# Backlog Controller

The Backlog Controller is a controller that automatically scales worker pods based on the number of pending backlog work-items. It ensures optimal resource utilization by dynamically adjusting the number of extension workers in response to workload.

## Configuration Example

```yaml
backlog_controller:
  max_replicas: 5
  backlog_items_per_replica: 3
  remove_claim_after_minutes: 30
```

## Top-Level Options

| Option | Type | Default | Description |
|--------|------|---------|-------------|
| `max_replicas` | int | `5` | Maximum number of replicas per extension that the controller scales up to. |
| `backlog_items_per_replica` | int | `3` | Number of backlog work-items required before increasing replica count. |
| `remove_claim_after_minutes` | int | `30` | Time after which a claimed work-item is released if still processing. |

## Configuration Details

### `max_replicas`

The maximum number of replicas (worker pods) the controller will scale up to for each
extension. This prevents runaway scaling and ensures cluster resources are not exhausted.
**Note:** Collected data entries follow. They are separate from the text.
/-- Whether a request that must wait is still wanted, by both copies of a pair (R445). -/
def stillWanted (s : State) (r : KeyReq) (dest : KeyDest) : Bool :=
  (match r.issuer with
   | .task c serial _ _ => wantedBy s c serial dest
   | _ => true) && r.twin.all (fun t => wantedBy s t.core t.serial t.dest)

/-- The state with a waiter at the end of a home's list, and whether it went to the overflow chain (R433, R462). -/
def appendWaiter (s : State) (h : Nat) (r : KeyReq) : State × Bool :=
  let v := getHome s h
  let chain := decide (matchEntries ≤ arrayUsed v)
  let u := setHome s h { v with waiters := v.waiters ++ [{ r with chain := chain, stored := r.stored || chain }] }
  (if chain then count u (.overflows h) 1 else u, chain)

/-- A KREAD or KTAKE at its home (R433, R438-R440, R464). -/
def readAt (s : State) (h : Nat) (r : KeyReq) (take : Bool) (val mask : BitVec 256) (poll : Bool) (dest : KeyDest) : State :=
  let v := getHome s h
  match bestTuple v r.ctx val mask with
  | some t =>
    let u := if take then setHome s h (promote { v with tuples := v.tuples.erase t }) else s
    let u := if contDest dest then answerReq u h r (.status 0 t.chain) else u
    serve u h r t take
  | none =>
    if poll then answerReq s h r (.status 1 false)
    else if !stillWanted s r dest then answerReq s h r (.status 6 false)
    else if decide (matchEntries ≤ arrayUsed v) && !roomFits s h 1 false then
      answerReq ((reqDests r).foldl (fun u p => releaseReg u p.1 p.2) s) h r (.status 2 false)
    else
      let o := appendWaiter s h r
      if contDest dest then answerReq o.1 h r (.status 0 o.2) else o.1

/-- Whether a waiter is the one that a KCANCEL names (R452). -/
def cancels (r : KeyReq) (val mask : BitVec 256) (w : KeyReq) : Bool :=
  match w.issuer, r.issuer, waitForm w.ask with
  | .task c _ name _, .task d _ other _, some (_, v, m) => c == d && name == other && w.ctx == r.ctx && v == val && m == mask
  | .module a _ n, .module b _ o, some (_, v, m) => a == b && n == o && w.ctx == r.ctx && v == val && m == mask
  | _, _, _ => false

/-- The state after a waiter has been withdrawn: a status CANCELLED falls due, but that a continuation of this module gives its
reservation back at once (R42, R47, R452). Another module releases the reservation when the status reaches it. -/
def withdrawn (s : State) (h : Nat) (w : KeyReq) : State :=
  let cont := match w.ask with
    | .read _ _ _ _ d => contDest d
    | _ => false
  let t := if cont then (reqDests w).foldl (fun u p => releaseReg u p.1 p.2) s else s
  if cont && (issuerCore w.issuer).isSome && w.twinRemote.isNone then t else answerReq t h w (.status 6 false)

/-- A KCANCEL at its home: the oldest waiter that it names is withdrawn (R452). -/
def cancelAt (s : State) (h : Nat) (r : KeyReq) (val mask : BitVec 256) : State :=
  let v := getHome s h
  match v.waiters.find? (cancels r val mask) with
  | none => answerReq s h r (.status 1 false)
  | some w =>
    let u := setHome s h (promote { v with waiters := v.waiters.filter (fun x => x.id != w.id) })
    answerReq (withdrawn u h w) h r (.status 0 false)

/-- The state with a STATUS or an ACK on its way to another module, under the number of its request (R471). -/
def replyTo (s : State) (m reqid op ctx home status : Nat) : State :=
  sendWaidric s m
    { op := op, flags := ctx * 256, smod := s.localMod, dhome := home, mapgen := s.homeMap.gen.toNat, reqid := reqid, task := 0,
      pairseq := 0, hash := 0, status := status, len := 0, seq := 0 } []

/-- A re-deposit at its home: a KPUT that keeps its sequence (R433, R437); one that another module has forwarded is acknowledged. -/
def redepositAt (s : State) (h : Nat) (r : KeyReq) (t : Tuple) : State :=
  let u := (deposit s h t).1
  match r.issuer with
  | .module m reqid _ => replyTo u m reqid 6 t.ctx h 0
  | _ => u

/-! ### The way to the home (R432, R460) -/

/-- Where a request goes next: it is performed here, or the state in which it has moved on. -/
inductive KeyRoute where
  | here
  | moved (s : State)

/-- The header of the hint that a request of another module gets: MAPSET with the new entry and generation (R460, R471, log 14). -/
def hintHead (s : State) (e : HomeRange) : WaidricHead :=
  { op := 9, flags := 0, smod := s.localMod, dhome := e.home, mapgen := s.homeMap.gen.toNat, reqid := 0, task := 0, pairseq := 0, hash := e.lo,
    status := 0, len := 0, seq := 0 }

/-- The state with a request forwarded to the home that holds its hash, and a hint on its way to the sender (R460). -/
def forwardReq (s : State) (r : KeyReq) (home : Nat) : State :=
  let q := { r with home := home, fwd := Nat.min (r.fwd + 1) 15, forwarded := true, held := false }
  let t := count (putReq s q) (.forwards r.home) 1
  let t := match issuerCore r.issuer, coverOf s.homeMap r.hash with
    | some c, some e =>
      push (bumpId { t with hints := t.hints ++ [{ id := t.nextId, ni := c, gen := s.homeMap.gen, lo := e.lo, home := e.home }] })
        (.forwardHintArrive t.nextId)
    | none, some e =>
      (match r.issuer with
       | .module m _ _ => sendWaidric t m (hintHead t e) []
       | _ => t)
    | _, _ => t
  push t (reqEvent q)

/-- Whether a request that would wait is no longer wanted (R438, R442). -/
def unwanted (s : State) (r : KeyReq) : Bool :=
  match r.ask with
  | .read _ _ _ false dest => !stillWanted s r dest
  | _ => false

/-- The route of a request from where it stands (R460, R471); one to another module that is no longer wanted does not leave (R438). -/
def routeReq (s : State) (r : KeyReq) : KeyRoute :=
  if !homeLocal s r.home then
    .moved (if s.failedModules.contains (r.home / 64) then answerReq (dropReq s r.id) r.home r (.status 7 false)
      else if unwanted s r then answerReq (dropReq s r.id) r.home r (.status 6 false)
      else sendRemote s r)
  else
    let now := homeFor s.homeMap r.hash
    if now = r.home then .here
    else if 15 ≤ r.fwd then .moved (push (putReq s { r with held := true }) (.heldForwardRelease r.id))
    else .moved (forwardReq s r now)

/-- The state with a request that waits to be performed: a free value says, at the next look, what another module has appended since. -/
def keyAgain (s : State) (r : KeyReq) (again : Event) : State := push (if remoteFlowWaits s r then bumpFree s else s) again

/-- The state with the requests of other modules that are performed here noted on their connections (R472). -/
def notePerformed (s : State) (r : KeyReq) : State :=
  let own := match r.issuer with
    | .module m n _ => [(m, n)]
    | _ => []
  (own ++ r.twinRemote.toList).foldl (fun t p =>
    let w := getWaidric t p.1
    setWaidric t p.1 { w with received := Nat.max w.received p.2 }) s

/-- A request at its home: it waits for its issuer's earlier accesses and requests, and while its half of a range moves (R465), is
routed, and is performed whole (R432). -/
def atHome (n : Nat) (s : State) (again : Event) (act : KeyReq → Option (State → State)) : Host.Outcome State Fault Refusal :=
  match findReq s n with
  | none => done s
  | some r =>
    match act r with
    | none => done s
    | some f =>
      if r.tag.isSome || r.assayed || r.held then done s
      else if keyWaits s r then done (keyAgain s r again)
      else if cutWaits s r then done (push s again)
      else
        match routeReq s r with
        | .moved t => done t
        | .here => done (f (notePerformed (dropReq s n) r))

/-- The state after the payload of a KPUT has been read, or its source has failed (R449, R450). -/
def fetchPayload (s : State) (r : KeyReq) (key : BitVec 256) (shape : BitVec 32) (a : Word) (len : Nat) : State :=
  match issuerCore r.issuer with
  | none => s
  | some c =>
    match (if len = 0 then .ok [] else homeRead s c a len) with
    | .wait => push s (.homeKputArrive r.id)
    | .fail kind _ => answerReq (dropReq s r.id) r.home r (.status (if kind = 3 then 7 else 3) false)
    | .ok bs =>
      let tag := r.tag.map (fun t => { t with hash := messageHash 0x28 r.hash (keyOperands key shape) bs })
      let q := { r with ask := .put key shape bs, tag := tag }
      push (putReq s q) (reqEvent q)

/-- HOME_KPUT_ARRIVE (R433, R450). -/
def execHomeKputArrive (n : Nat) (s : State) : Host.Outcome State Fault Refusal :=
  match findReq s n with
  | none => done s
  | some r =>
    match r.ask with
    | .fetch key shape a len =>
      if !keyReleased s r then done (push s (.homeKputArrive n)) else done (fetchPayload s r key shape a len)
    | .put key shape payload => atHome n s (.homeKputArrive n) (fun q => some (fun t => putAt t q.home q key shape payload))
    | _ => done s

/-- HOME_KREAD_ARRIVE (R433, R451). -/
def execHomeKreadArrive (n : Nat) (s : State) : Host.Outcome State Fault Refusal :=
  atHome n s (.homeKreadArrive n) (fun r =>
    match r.ask with
    | .read false v m poll dest => some (fun t => readAt t r.home r false v m poll dest)
    | _ => none)

/-- HOME_KTAKE_ARRIVE (R433, R451). -/
def execHomeKtakeArrive (n : Nat) (s : State) : Host.Outcome State Fault Refusal :=
  atHome n s (.homeKtakeArrive n) (fun r =>
    match r.ask with
    | .read true v m poll dest => some (fun t => readAt t r.home r true v m poll dest)
    | _ => none)

/-- HOME_KCANCEL_ARRIVE (R452). -/
def execHomeKcancelArrive (n : Nat) (s : State) : Host.Outcome State Fault Refusal :=
  atHome n s (.homeKcancelArrive n) (fun r =>
    match r.ask with
    | .cancel v m => some (fun t => cancelAt t r.home r v m)
    | _ => none)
**Important:** The issue-replicator extension is always limited to a maximum of 1 replica,
regardless of this setting, to prevent potential duplicate GitHub issues from concurrent processing.

**Example scenarios:**
- `max_replicas: 1` - No scaling, always single worker per extension
- `max_replicas: 5` - Allow up to 5 concurrent workers per extension
- `max_replicas: 10` - Higher concurrency for demanding workloads

### `backlog_items_per_replica`

The threshold that determines when to scale up. The controller increases replicas when:

```
number_of_pending_items / backlog_items_per_replica > current_replicas
```

**Example with `backlog_items_per_replica: 3`:**
- 1-3 items pending → 1 replica
- 4-6 items pending → 2 replicas
- 7-9 items pending → 3 replicas
- And so on, up to `max_replicas`

**Tuning guidance:**
- **Lower values** (e.g., `2`): More aggressive scaling, faster processing, higher resource usage
- **Higher values** (e.g., `5`): More conservative scaling, lower resource usage, potentially slower processing
- **Consider:** The average processing time for work-items when choosing this value

### `remove_claim_after_minutes`

When a worker claims a backlog work-item, it signals that it's processing that item.
If the claim persists longer than this duration, the controller assumes the worker
has stalled or crashed and releases the claim so another worker can process it.

**Example scenarios:**
- Worker pod crashes mid-processing
- Worker encounters an unhandled error and hangs
- Network issues prevent completion notification

**Tuning guidance:**
- **Too low** (e.g., `5`): Risk of duplicate processing if work-items legitimately take longer
- **Too high** (e.g., `120`): Stalled work-items block the queue for extended periods
- **Recommended:** Set to 2-3× the typical work-item processing time

Default of 30 minutes works well for most scanning workloads.